[Stored data]
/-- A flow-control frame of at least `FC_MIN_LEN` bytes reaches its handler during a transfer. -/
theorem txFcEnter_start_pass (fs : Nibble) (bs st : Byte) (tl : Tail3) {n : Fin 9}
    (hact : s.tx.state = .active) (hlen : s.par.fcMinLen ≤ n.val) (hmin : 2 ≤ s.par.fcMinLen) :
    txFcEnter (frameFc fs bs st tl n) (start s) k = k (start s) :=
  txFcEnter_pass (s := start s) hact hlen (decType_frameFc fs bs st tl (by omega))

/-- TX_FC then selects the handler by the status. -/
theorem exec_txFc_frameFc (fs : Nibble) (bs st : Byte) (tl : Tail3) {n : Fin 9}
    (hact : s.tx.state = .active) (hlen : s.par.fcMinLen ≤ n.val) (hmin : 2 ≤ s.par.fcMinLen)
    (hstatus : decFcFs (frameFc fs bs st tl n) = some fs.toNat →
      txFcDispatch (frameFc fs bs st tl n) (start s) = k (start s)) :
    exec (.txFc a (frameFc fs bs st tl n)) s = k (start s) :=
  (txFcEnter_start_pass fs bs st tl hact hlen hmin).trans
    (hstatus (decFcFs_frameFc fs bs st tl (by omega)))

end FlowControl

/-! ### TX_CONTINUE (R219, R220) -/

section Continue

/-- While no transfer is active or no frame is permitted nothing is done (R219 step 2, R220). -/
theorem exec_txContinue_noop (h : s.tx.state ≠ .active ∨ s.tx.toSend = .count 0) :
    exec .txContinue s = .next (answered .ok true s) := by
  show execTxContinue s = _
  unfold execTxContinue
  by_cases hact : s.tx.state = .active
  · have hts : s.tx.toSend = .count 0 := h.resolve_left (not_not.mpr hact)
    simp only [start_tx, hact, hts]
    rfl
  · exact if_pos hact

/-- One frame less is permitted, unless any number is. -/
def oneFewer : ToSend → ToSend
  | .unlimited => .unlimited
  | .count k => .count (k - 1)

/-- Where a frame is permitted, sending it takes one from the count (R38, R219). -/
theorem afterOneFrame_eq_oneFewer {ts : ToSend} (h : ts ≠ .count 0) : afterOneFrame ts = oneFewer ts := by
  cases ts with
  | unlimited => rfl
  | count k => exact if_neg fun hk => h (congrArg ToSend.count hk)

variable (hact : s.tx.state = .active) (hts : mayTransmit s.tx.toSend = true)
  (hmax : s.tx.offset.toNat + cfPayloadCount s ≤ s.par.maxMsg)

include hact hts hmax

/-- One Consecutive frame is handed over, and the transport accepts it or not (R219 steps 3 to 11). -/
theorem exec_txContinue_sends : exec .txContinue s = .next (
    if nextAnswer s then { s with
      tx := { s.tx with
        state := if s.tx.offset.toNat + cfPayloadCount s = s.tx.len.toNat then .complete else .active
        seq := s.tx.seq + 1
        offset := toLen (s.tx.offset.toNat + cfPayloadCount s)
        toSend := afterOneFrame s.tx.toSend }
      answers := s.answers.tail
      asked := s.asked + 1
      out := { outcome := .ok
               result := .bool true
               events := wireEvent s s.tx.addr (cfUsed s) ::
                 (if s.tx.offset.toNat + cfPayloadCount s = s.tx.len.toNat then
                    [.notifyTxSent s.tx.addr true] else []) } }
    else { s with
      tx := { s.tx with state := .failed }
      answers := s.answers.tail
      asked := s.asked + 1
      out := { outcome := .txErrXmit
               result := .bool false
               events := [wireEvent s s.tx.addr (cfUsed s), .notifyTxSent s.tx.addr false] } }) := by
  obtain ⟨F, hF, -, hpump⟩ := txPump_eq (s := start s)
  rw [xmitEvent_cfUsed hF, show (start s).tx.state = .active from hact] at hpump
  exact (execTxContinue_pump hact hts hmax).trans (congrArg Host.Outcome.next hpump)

#### INSTRUCTIONS TO FOLLOW:
Within the data above, how many lines contain "then"? Respond with the tally alone.

#### WRITTEN ANSWER:
4